Ökolandbaus 2014 – die wichtigsten Entwicklungen und Kennzahlen

Wie jedes Jahr werden viele Kennzahlen des Ökolandbaus in den Monaten Februar und März veröffentlicht: Der BÖLW veröffentlicht zur Biofach im Februar die Broschüre „Zahlen Daten Fakten – der Bio-Branche 2015“, in der Flächen- und Marktwachstum des Biolandbaus dargestellt sind. Die Internationale Entwicklung beschreiben IFOAM und FiBL in ihrem Buch „World of Organic Agriculture 2015“, und im März legte die AMI ihre kostenpflichtige (196 €) „Marktbilanz Ökolandbau 2015“ vor. Des weiteren veröffentlichte Dr. Jürn Sanders vom Thünen Institut im Laufe des März die detaillierte Auswertung der Buchführungsabschlüsse der Ökobetriebe innerhalb der BMEL-Testbetriebsnetzes („Analyse der wirtschaftlichen Lage ökologisch wirtschaftender Betriebe im Wirtschaftsjahr 2013/14“).
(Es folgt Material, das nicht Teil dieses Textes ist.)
/-- Which statuses show a countdown, start the ticker, or leave the linearization registers (R235). -/
theorem updatePrediction_regimes (st : PredictionStatus) (seq : U32) (now : Nat) {s : State} (consts : ConstInv s) :
    let t := updatePrediction true st seq now s
    (t.prevInfo.secsValid = true ↔ st.state = 1#2 ∧ st.predSecs.toNat ≤ 14400) ∧
      (t.tickerArmed = true ↔ st.state = 1#2 ∧ st.predSecs.toNat ≤ 300) ∧
      (¬ (st.state = 1#2 ∧ st.predSecs.toNat ≤ 14400) → KeepsCountdown s t) := by
  simp only [← predStateOfCode_eq_predicting_iff]
  by_cases shown : predStateOfCode st.state = .predicting ∧ st.predSecs.toNat ≤ 14400
  · obtain ⟨predicting, capped⟩ := shown
    rcases Nat.lt_or_ge 300 st.predSecs.toNat with low | high
    · obtain ⟨display, -, ticker, -⟩ :=
        updatePrediction_of_countdown (s := s) now (secondsRemaining_of_low seq consts predicting low capped)
      simp [display, ticker, predicting, capped, low]
    · obtain ⟨display, -, ticker, -⟩ :=
        updatePrediction_of_countdown (s := s) now (secondsRemaining_of_high seq consts predicting high)
      simp [display, ticker, predicting, capped, high]
  · obtain ⟨display, -, ticker, keeps⟩ :=
      updatePrediction_of_countdown (s := s) now (secondsRemaining_of_hidden seq consts shown)
    refine ⟨?_, ?_, fun _ => keeps⟩
    · simpa [display] using shown
    · rw [ticker]
      exact ⟨fun h => (Bool.false_ne_true h).elim, fun h => (shown ⟨h.1, by omega⟩).elim⟩

/-- Settles O36: `updatePrediction_spec` for what is published and restarted, the status's fields, the regimes. -/
theorem pupdPublishesInformation : Obligations.PupdPublishesInformation := by
  intro st seq now s consts forward new
  obtain ⟨answers, published, deadline, ⟨seqValid, recorded, fresh, armed, wdogDeadline⟩, frame⟩ :=
    updatePrediction_spec true st seq now.toNat consts
  obtain ⟨valid, state, mode, ptype, setPoint, heatStart, estCore, percent⟩ :=
    updatePrediction_fields st seq now.toNat { s with timeMs := now.toNat }
  obtain ⟨shown, ticker, keeps⟩ :=
    updatePrediction_regimes st seq now.toNat (s := { s with timeMs := now.toNat }) consts
  rw [respond_prevInfoValid, valid] at published
  exact ⟨_, pupd_of_new true st consts forward new, answers, valid, published, state, mode, ptype, setPoint, heatStart,
    estCore, percent, shown, ticker, deadline, keeps, seqValid, recorded, fresh, armed, wdogDeadline, frame⟩

/-- Settles O37: the regime of `secondsRemaining_of_low`, with a new display or the kept one. -/
theorem pupdLowResolution : Obligations.PupdLowResolution := by
  intro st seq now s consts forward new predicting above capped
  have state := (predStateOfCode_eq_predicting_iff _).2 predicting
  obtain ⟨-, display, ticker, target, step, current⟩ :=
    updatePrediction_of_countdown (s := { s with timeMs := now.toNat }) now.toNat
      (secondsRemaining_of_low seq consts state above capped)
  replace display := display _ rfl
  obtain ⟨targetKept, stepKept⟩ := lowRes_keeps st.predSecs seq { s with timeMs := now.toNat, tickerArmed := false }
  refine ⟨_, pupd_of_new true st consts forward new, ticker, target.trans targetKept, step.trans stepKept,
    fun renewed => ?renewed, fun valid shown between => ?kept⟩
  case renewed =>
    rw [lowRes_of_new (s := { s with timeMs := now.toNat, tickerArmed := false }) _ consts renewed] at display current
    obtain ⟨fits, unwrapped⟩ := lowRes_new_fits st.predSecs consts capped
    obtain ⟨multiple, upper, lower⟩ := round15_spec consts st.predSecs.toNat
    simp only [respond_prevInfo, respond_currentMs, display, current, fits, unwrapped]
    exact ⟨multiple, upper, lower, trivial⟩
  case kept =>
    rw [lowRes_of_kept (s := { s with timeMs := now.toNat, tickerArmed := false }) _ consts valid shown between]
      at display current
    exact ⟨display, current⟩

/-- Settles O38: the regime of `secondsRemaining_of_high`, walking or restarted, with the display of `disp_spec`. -/
theorem pupdHighResolution : Obligations.PupdHighResolution := by
  intro st seq now s consts forward new predicting below
  have state := (predStateOfCode_eq_predicting_iff _).2 predicting
  obtain ⟨-, display, -, target, step, current⟩ :=
    updatePrediction_of_countdown (s := { s with timeMs := now.toNat }) now.toNat
      (secondsRemaining_of_high seq consts state below)
  replace display := (display _ rfl).trans (highRes_spec _ _).1
  obtain ⟨elapsed, running⟩ :=
    disp_spec (highRes st.predSecs { s with timeMs := now.toNat, tickerArmed := false }).2.currentMs
  refine ⟨_, pupd_of_new true st consts forward new, ?_⟩
  simp only [respond_targetSeconds, respond_currentMs, respond_stepPerTick, respond_prevInfo, target, step, current,
    display]
  refine ⟨?target, elapsed, running, fun displayed => ?walk, fun nothing => ?fresh⟩
  case target =>
    rw [highRes_targetSeconds, targetOf_of_table consts]
    omega
  case walk => exact highRes_of_walks consts ((walks_iff s).2 displayed) below
  case fresh => exact highRes_of_not_walks consts (mt (walks_iff s).1 nothing) below

/-! ### PPCT (R241) -/

/-- Between the floors the quotient lies from 0 to 100, so neither the clamp nor the 7 bits change it. -/
theorem pct_between {core start sp : Int} (above : start < core) (below : core < sp) :
    ((pct core start sp).toNat : Int) = (200 * (core - start) + (sp - start)) / (2 * (sp - start)) ∧
      (pct core start sp).toNat ≤ 100 := by
  have nonneg : 0 ≤ (200 * (core - start) + (sp - start)) / (2 * (sp - start)) :=
    Int.ediv_nonneg (by omega) (by omega)
  have le : (200 * (core - start) + (sp - start)) / (2 * (sp - start)) < 101 :=
    Int.ediv_lt_of_lt_mul (by omega) (by omega)
  rw [pct, if_neg (by omega), if_neg (by omega)]
  generalize (200 * (core - start) + (sp - start)) / (2 * (sp - start)) = q at nonneg le ⊢
  rw [Int.min_eq_right (by omega), Int.max_eq_right nonneg, BitVec.toNat_ofInt]
  omega

/-- Settles O40: the two floors, and between them the bounds of a floor division. -/
theorem ppctRoundsPercent : Obligations.PpctRoundsPercent := by
  intro core start sp s
  refine ⟨_, _, rfl, onlyAnswers_respond _ _, ?_⟩
  generalize core.toInt = core, start.toInt = start, sp.toInt = sp
  by_cases floor : core ≤ start
  · have zero : pct core start sp = 0#7 := if_pos floor
    rw [zero]
    exact ⟨by decide, fun _ => rfl, by omega, by omega⟩
  by_cases ceiling : sp ≤ core
  · have full : pct core start sp = 100#7 := (if_neg floor).trans (if_pos ceiling)
    rw [full]
    exact ⟨by decide, by omega, fun _ _ => rfl, by omega⟩
  obtain ⟨value, le⟩ := pct_between (Int.not_le.1 floor) (Int.not_le.1 ceiling)
  have lower := Int.ediv_mul_le (200 * (core - start) + (sp - start)) (b := 2 * (sp - start)) (by omega)
  have upper := Int.lt_ediv_add_one_mul_self (200 * (core - start) + (sp - start)) (b := 2 * (sp - start)) (by omega)
  rw [← value] at lower upper
  exact ⟨le, by omega, by omega, fun _ _ => ⟨by linarith, by linarith⟩⟩

/-! ### PRD (R246) -/

/-- Settles O39: the two branches of PRD, told apart by `infoVisible_iff`. -/
theorem prdShowsUnlessStale : Obligations.PrdShowsUnlessStale := by
  intro s
  refine ⟨fun valid fresh => ?_, fun hidden => ?_⟩
  · exact ⟨_, if_pos ((infoVisible_iff s).2 ⟨valid, fresh⟩), onlyAnswers_respond _ _⟩
  · have invisible : ¬ infoVisible s = true := by
      rw [infoVisible_iff]
      rintro ⟨valid, fresh⟩
      rcases hidden with invalid | stale
      · simp [invalid] at valid
      · simp [stale] at fresh
    exact ⟨_, if_neg invisible, onlyAnswers_respond _ _⟩
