/-! ## Applying updates (R231, R233) -/

/-- Enter a remap entry (R277). -/
def putRemap (rs : List (Nat × Nat × Nat × Nat × Nat)) (home : Nat × Nat) (st : Nat) (target : Nat × Nat) : List (Nat × Nat × Nat × Nat × Nat) :=
  (rs.filter fun r => !(r.1 == home.1 && r.2.1 == home.2)) ++ [(home.1, home.2, st, target.1, target.2)]

/-- A map update of a frame (R231): applied only when its generation is above the tail's record of the grain; an entry whose GEN
disagrees with the record is a map fault. -/
def State.applyFrameMap (s : State) (vol grain gen : Nat) (new : MapEntry) (cepoch : Nat) : State :=
  let rec_ := (s.ftu.tailGen.find? fun t => t.1 == vol && t.2.1 == grain).map (·.2.2)
  let ve := s.veUnder vol cepoch
  let apply (s : State) : State :=
    (s.applyMap vol grain ve new).modFtu fun f => { f with tailGen := (vol, grain, gen) :: f.tailGen.filter fun t => !(t.1 == vol && t.2.1 == grain) }
  match rec_ with
  | none => apply s
  | some g =>
    if gen ≤ g then s
    else
      let e := s.entryAt vol grain ve
      if isMapped e ∧ e.gen ≠ BitVec.ofNat 14 g then apply (s.mapFaultAt vol grain 3) else apply s

/-- Apply one update of a commit when it is issued. -/
def State.applyUpdate (s : State) (u : Update1) : State :=
  match u with
  | .map vol grain gen new frame _ =>
    let cepoch := match frame.bind fun i => tget s.wc.frames i with | some f => f.desc.cepoch | none => s.cfg.epoch
    let s := s.applyFrameMap vol grain gen new cepoch
    if new.shared then s.markShared new else s
  | .moveMap _ _ old new => (s.applyMove old new).2
  | .refs _ _ _ => s
  | .segSt pool headB seq st =>
    if st = .reclaimed then
      match s.ftu.segs.find? fun g => g.isSeg pool headB seq with
      | none => s
      | some g =>
        let keep (r : Nat × Nat × Nat × Nat × Nat) : Bool :=
          match s.segmentAt r.1 r.2.1 with | some x => !x.isSeg g.pool g.headB g.seq | none => true
        s.modPxe fun p => { p with remaps := p.remaps.filter keep }
    else s
  | .lost _ _ => s
  | .remap home target => s.modPxe fun p => { p with remaps := putRemap p.remaps home (bit target.isSome) (target.getD (0, 0)) }
  | .mark _ _ => s
  | .layout _ _ => s

/-! ## Issuing -/

/-- The 4,096 bytes of a map page (R229). -/
def pageBytes (p : MapPage) : Bytes := (List.range 512).flatMap fun i => leBytes 8 (entryBits (tgetD p.entries i mapUnmapped))

/-- The header of a metadata record (R225). -/
def metaHdr (serial : Nat) (b : Bytes) : GrainHdr :=
  let slots := ceilDiv b.length 2048
  let h : GrainHdr := { magic := 0x4E, version := 0x07, flags := BitVec.ofNat 8 (1 + 8 * (slots - 1)), dictId := 0,
                        clenM1 := BitVec.ofNat 16 (b.length - 1), olenM1 := BitVec.ofNat 16 (b.length - 1),
                        serial := BitVec.ofNat 64 serial, ocrc := crc32c b, bseq := 0, rsv := 0, hcrc := 0 }
  { h with hcrc := crc32c (hdrBytes h ++ b) }

/-- Pages of a pool to write back, at most one stripe's worth (R234). -/
def State.dirtyPages (s : State) (pool : Nat) : List MapPage :=
  (s.ftu.pages.filter fun p => p.dirty && (match s.cfg.volume p.vol with | some v => v.pool == pool | none => false)).take (15 * s.poolK pool)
In dieser Auswertung ist unter anderem die Gewinnentwicklung im Ökolandbau dargestellt.

Kontinuierliches Marktwachstum des Ökosektors

Der Markt für ökologische Lebensmittel ist erneut um 4,8% auf 7,91 Mrd. EUR gewachsen. Auch in diesem Jahr liegt das Marktwachstum über dem Wachstum der Betriebe. Gleichwohl liegt der Marktanteil der Ökolebensmittel immer noch etwas unterhalb 4%, während die Ökoproduktion flächenmäßig bei 6.5% und nach Anzahl der Betriebe sogar bei 8,4% liegt.

In 2014 verfestigt sich auch das Bild, dass der Naturkostsektor vor allem Motor dieser Entwicklung ist, denn bereits im dritten Jahr hintereinander ist das größte Wachstum hier zu verzeichnen, während der Lebensmitteleinzelhandel kaum gewachsen ist. Allerdings verdeutlicht der Bericht des BÖLW bzw. die Zahlen der Ami, dass dieses Wachstum auch mit einem deutlichen Strukturwandel im Naturkostsektor einhergeht: Vor allem bei Ladengrößen über 100 qm gab es mehr Neueröffnungen als Schließungen, während unter 100 qm die Schließungen überwogen. Der langjährige Trend zu größeren Ladenflächen, bzw. auch das Wachstum der Biosupermärkte hält 2014 an. Insgesamt wurden 2014 101 Läden neu eröffnet, während 49 geschlossen wurden. Der Bericht des BÖLW berichtet auch von einem verstärkten Stadt-Land-Gefälle, da viele Läden auf dem Land schließen, während die neu eröffneten Läden eher in der Stadt zu finden sind. Die folgende Grafik zeigt die längerfristige Entwicklung der verschiedenen Absatzkanäle im Ökolandbau:

Absatzkanäle Biolandbau 1997-2015

Abb. 1: Entwicklung der Absatzkanäle Biolandbau 1997-2015 (Quelle: eigene Darstellung nach Daten von IÖW 2007, Rippin & Hamm 2007, AMI 2010-2015)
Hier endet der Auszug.